[Exercise requirements] Find every line below where the string "false" shows up, and copy those lines.

[Given data]
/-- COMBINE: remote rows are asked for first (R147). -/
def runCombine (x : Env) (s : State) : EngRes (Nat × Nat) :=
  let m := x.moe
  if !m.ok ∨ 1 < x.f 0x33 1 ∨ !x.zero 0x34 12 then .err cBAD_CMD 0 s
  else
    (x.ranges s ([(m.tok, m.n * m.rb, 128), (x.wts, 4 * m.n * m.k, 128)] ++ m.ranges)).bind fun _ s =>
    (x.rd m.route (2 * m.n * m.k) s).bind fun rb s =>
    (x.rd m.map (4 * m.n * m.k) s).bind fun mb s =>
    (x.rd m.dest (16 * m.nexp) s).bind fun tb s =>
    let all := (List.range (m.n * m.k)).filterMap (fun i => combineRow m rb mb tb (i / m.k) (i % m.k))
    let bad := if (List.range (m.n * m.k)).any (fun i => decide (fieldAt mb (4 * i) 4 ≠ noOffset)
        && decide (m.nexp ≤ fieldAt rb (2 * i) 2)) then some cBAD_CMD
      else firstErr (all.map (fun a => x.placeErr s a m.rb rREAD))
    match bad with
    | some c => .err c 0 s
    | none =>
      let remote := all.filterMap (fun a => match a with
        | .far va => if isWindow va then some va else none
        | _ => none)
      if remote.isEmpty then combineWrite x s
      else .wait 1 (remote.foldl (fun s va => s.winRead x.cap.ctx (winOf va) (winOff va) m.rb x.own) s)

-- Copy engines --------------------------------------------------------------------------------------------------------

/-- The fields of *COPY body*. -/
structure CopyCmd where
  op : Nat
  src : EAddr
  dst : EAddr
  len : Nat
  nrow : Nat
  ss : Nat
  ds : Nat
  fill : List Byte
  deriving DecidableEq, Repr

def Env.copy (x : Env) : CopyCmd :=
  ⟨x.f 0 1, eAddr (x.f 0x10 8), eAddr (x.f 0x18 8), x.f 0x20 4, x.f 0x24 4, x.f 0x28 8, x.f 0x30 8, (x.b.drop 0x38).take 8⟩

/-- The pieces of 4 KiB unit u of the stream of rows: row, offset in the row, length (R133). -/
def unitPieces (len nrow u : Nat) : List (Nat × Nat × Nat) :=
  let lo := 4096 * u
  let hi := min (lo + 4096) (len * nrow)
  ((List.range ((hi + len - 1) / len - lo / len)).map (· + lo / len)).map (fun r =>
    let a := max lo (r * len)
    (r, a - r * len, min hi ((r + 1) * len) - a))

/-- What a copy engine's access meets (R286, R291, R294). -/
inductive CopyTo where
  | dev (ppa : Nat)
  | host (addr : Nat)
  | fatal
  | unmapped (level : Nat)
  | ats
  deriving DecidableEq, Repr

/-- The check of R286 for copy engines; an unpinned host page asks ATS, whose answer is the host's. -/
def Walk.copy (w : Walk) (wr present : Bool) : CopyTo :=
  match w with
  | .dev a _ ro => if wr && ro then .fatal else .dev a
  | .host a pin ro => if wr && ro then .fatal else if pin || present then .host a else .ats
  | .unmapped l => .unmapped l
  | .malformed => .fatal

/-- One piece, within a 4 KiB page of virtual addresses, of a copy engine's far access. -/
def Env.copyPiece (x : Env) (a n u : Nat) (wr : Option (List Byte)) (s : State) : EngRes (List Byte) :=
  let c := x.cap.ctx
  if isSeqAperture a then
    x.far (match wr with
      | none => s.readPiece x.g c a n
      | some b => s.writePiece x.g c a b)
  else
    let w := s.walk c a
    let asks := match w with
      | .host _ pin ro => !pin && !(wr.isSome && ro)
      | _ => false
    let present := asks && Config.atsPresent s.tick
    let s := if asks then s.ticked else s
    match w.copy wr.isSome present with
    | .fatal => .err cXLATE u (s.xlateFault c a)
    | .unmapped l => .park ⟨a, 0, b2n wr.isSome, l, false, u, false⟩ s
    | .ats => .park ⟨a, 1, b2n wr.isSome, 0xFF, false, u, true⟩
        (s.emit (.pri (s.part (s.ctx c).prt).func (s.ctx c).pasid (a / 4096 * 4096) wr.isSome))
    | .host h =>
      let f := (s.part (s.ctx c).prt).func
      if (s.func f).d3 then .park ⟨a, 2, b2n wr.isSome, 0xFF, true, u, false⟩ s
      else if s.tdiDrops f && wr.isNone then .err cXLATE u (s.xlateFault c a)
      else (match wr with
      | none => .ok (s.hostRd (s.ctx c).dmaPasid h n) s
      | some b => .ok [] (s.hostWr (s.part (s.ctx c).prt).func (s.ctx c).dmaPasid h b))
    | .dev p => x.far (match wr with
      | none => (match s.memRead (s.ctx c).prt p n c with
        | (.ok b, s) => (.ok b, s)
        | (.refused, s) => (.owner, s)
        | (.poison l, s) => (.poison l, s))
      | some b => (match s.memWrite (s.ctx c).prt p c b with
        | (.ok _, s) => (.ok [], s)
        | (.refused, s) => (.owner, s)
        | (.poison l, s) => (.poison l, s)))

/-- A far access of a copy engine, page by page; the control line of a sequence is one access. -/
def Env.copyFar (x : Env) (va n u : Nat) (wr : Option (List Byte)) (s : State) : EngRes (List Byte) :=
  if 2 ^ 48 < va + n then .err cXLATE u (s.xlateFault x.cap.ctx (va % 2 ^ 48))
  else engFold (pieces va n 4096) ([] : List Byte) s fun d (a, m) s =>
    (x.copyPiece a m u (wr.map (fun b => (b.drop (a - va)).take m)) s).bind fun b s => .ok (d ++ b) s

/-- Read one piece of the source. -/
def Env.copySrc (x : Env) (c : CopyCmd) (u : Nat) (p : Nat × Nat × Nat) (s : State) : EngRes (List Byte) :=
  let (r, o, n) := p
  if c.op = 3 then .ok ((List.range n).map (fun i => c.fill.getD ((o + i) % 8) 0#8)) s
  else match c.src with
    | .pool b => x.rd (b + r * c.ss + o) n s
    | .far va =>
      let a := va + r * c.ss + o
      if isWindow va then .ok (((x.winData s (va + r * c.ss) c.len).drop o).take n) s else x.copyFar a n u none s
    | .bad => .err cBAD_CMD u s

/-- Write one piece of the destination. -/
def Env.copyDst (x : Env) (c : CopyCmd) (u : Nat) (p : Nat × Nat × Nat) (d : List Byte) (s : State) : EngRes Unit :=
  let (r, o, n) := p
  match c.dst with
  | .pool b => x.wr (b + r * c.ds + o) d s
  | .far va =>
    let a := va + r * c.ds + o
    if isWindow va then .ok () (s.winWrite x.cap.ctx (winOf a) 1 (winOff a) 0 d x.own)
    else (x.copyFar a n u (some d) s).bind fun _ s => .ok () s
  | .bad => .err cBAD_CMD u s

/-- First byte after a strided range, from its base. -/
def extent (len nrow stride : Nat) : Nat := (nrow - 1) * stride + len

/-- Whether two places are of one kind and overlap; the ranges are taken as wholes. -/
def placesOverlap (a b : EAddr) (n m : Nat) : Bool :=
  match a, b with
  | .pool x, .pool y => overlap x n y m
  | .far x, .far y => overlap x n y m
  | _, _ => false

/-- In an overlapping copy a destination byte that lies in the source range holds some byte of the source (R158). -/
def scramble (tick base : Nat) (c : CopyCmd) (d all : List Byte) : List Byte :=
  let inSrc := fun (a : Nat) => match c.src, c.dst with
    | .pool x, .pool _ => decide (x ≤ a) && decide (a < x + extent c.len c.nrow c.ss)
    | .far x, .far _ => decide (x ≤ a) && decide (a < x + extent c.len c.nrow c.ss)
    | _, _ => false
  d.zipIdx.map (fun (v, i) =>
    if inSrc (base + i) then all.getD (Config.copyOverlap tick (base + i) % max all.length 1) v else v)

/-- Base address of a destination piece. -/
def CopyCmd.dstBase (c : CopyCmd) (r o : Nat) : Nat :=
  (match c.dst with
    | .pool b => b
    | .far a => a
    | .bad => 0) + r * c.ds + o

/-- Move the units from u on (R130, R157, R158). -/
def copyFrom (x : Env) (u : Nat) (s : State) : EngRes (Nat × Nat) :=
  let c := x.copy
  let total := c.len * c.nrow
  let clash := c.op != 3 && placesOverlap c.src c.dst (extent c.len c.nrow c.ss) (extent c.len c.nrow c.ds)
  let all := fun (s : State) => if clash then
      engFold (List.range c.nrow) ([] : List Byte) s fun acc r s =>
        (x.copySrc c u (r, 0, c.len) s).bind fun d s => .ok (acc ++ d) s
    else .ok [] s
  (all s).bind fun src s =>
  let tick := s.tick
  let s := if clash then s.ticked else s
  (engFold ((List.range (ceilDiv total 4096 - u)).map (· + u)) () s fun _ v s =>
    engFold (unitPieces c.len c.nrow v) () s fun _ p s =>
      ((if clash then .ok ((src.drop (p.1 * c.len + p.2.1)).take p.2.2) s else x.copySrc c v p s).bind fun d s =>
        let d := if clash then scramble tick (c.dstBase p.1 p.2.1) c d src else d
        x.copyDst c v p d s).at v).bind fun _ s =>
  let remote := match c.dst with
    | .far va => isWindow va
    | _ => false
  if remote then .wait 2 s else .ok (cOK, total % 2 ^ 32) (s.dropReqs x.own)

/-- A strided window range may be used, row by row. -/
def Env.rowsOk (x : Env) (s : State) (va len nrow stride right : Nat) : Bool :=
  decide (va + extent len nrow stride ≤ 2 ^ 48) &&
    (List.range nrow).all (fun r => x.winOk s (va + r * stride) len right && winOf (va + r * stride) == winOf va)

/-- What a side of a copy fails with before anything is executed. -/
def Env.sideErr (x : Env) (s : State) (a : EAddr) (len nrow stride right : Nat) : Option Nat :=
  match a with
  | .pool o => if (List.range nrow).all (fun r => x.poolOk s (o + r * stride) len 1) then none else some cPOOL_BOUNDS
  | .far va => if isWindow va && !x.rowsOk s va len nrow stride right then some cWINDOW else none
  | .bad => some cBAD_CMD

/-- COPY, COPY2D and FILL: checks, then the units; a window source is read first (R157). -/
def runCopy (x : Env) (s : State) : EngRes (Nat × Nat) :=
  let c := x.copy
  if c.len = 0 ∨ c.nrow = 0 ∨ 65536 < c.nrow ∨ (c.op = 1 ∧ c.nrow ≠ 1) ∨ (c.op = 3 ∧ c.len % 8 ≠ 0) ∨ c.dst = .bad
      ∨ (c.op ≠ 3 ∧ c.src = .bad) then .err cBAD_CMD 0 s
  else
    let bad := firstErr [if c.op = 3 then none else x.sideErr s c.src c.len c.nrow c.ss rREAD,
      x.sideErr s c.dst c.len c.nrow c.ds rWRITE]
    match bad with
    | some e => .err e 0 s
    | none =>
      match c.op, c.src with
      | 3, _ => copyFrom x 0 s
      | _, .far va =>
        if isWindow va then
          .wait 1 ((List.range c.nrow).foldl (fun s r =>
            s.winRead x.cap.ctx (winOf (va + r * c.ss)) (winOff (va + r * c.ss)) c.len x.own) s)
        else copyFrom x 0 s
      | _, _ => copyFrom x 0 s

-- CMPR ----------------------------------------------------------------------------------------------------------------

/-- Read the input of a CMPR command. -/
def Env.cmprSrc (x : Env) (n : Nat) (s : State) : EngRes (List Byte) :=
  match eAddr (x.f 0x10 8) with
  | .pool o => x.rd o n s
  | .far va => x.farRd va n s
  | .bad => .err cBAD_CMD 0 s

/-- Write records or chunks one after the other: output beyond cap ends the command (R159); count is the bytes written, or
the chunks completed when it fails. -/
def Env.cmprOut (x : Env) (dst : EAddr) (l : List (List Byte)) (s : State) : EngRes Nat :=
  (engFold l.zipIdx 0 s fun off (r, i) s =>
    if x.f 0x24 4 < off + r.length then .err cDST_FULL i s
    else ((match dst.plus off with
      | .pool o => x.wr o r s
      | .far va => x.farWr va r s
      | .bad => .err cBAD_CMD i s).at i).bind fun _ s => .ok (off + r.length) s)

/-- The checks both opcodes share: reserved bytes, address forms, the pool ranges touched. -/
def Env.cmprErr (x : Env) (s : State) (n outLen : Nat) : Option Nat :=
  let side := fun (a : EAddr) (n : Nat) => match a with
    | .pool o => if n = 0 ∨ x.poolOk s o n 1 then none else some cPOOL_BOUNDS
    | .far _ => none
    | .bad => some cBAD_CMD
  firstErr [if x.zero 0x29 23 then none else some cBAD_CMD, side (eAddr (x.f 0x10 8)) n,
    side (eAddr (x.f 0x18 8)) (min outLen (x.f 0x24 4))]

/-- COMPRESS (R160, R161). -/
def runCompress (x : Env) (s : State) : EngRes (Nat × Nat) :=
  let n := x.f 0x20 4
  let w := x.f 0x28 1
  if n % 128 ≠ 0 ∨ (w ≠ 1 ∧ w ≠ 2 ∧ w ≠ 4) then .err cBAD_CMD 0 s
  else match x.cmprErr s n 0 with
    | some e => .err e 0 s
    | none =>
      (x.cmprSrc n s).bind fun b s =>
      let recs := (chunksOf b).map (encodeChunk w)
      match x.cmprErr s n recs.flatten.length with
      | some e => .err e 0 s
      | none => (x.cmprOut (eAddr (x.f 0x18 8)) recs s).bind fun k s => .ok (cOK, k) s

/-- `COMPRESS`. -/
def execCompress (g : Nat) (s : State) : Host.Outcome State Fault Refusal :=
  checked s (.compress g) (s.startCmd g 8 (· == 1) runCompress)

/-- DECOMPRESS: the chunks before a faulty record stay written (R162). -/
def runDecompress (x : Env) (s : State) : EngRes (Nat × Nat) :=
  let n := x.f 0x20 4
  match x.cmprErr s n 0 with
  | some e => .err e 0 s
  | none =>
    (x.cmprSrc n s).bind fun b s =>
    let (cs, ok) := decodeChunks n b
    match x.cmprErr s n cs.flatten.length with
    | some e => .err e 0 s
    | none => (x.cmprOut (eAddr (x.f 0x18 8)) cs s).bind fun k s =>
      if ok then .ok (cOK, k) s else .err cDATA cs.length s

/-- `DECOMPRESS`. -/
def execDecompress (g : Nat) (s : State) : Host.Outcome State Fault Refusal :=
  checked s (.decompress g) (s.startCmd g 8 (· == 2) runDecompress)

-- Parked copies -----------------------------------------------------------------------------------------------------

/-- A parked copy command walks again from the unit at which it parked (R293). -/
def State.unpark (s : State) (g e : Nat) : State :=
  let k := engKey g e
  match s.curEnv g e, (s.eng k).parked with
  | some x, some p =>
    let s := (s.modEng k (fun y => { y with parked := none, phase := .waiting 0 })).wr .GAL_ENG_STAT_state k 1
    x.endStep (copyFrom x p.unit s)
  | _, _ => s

[Solution to the problem]
      | _ => false
    | .unmapped l => .park ⟨a, 0, b2n wr.isSome, l, false, u, false⟩ s
    | .ats => .park ⟨a, 1, b2n wr.isSome, 0xFF, false, u, true⟩
      if (s.func f).d3 then .park ⟨a, 2, b2n wr.isSome, 0xFF, true, u, false⟩ s
  | _, _ => false
    | _, _ => false
    | _ => false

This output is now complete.